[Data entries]
──────────────────────────────

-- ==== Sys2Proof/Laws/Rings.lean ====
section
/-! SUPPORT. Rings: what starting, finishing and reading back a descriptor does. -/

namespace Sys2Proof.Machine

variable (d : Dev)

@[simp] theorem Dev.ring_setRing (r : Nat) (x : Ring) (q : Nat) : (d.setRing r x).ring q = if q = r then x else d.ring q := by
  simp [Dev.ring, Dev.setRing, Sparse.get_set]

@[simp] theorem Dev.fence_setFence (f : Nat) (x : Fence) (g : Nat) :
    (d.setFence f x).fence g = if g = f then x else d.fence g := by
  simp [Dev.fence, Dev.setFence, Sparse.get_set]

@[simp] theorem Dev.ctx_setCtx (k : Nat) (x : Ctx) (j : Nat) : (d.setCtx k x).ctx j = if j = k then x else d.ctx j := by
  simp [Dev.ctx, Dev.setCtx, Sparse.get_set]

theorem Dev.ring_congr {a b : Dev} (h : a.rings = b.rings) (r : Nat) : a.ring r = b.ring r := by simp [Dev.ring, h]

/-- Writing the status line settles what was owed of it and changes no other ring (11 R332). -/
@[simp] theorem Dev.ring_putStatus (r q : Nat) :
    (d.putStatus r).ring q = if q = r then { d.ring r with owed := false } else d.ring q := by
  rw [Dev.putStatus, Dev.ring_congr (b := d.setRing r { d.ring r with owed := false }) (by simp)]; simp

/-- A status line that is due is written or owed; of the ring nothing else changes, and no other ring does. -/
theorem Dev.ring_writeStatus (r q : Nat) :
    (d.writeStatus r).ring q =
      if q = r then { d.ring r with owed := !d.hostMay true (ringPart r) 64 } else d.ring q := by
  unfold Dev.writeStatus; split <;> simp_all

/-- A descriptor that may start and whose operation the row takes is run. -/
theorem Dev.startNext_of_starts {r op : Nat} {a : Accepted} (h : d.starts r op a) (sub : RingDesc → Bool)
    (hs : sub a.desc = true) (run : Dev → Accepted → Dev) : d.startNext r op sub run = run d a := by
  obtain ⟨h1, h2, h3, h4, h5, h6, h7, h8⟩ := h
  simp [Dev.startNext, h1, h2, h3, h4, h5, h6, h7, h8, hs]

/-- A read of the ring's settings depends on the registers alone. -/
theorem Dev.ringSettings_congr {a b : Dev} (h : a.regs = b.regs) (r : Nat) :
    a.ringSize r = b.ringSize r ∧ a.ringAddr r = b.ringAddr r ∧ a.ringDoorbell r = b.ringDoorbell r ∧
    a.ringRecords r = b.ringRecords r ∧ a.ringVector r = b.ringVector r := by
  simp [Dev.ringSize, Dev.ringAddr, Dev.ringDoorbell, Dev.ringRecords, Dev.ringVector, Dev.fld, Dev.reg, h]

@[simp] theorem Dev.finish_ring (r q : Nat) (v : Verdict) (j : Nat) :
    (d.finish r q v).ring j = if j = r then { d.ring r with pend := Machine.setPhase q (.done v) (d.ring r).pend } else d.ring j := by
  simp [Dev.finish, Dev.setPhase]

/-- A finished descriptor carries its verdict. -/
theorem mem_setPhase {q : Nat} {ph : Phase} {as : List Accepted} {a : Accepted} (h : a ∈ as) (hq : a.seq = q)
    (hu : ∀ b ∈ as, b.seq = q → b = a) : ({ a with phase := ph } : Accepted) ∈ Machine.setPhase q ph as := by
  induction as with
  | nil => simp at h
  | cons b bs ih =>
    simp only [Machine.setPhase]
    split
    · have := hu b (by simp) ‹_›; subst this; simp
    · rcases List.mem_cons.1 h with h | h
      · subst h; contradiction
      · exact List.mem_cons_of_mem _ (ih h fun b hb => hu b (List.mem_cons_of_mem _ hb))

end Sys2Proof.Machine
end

──────────────────────────────

▶ [Exercise] The lines from the start of the entries above through the line containing "simp [Dev.fence, Dev.setFence, Sparse.get_set]" are the ones to return, please; copy them exactly and include both ends.

▶ [Answer space]
-- ==== Sys2Proof/Laws/Rings.lean ====
section
/-! SUPPORT. Rings: what starting, finishing and reading back a descriptor does. -/

namespace Sys2Proof.Machine

variable (d : Dev)

@[simp] theorem Dev.ring_setRing (r : Nat) (x : Ring) (q : Nat) : (d.setRing r x).ring q = if q = r then x else d.ring q := by
  simp [Dev.ring, Dev.setRing, Sparse.get_set]

@[simp] theorem Dev.fence_setFence (f : Nat) (x : Fence) (g : Nat) :
    (d.setFence f x).fence g = if g = f then x else d.fence g := by
  simp [Dev.fence, Dev.setFence, Sparse.get_set]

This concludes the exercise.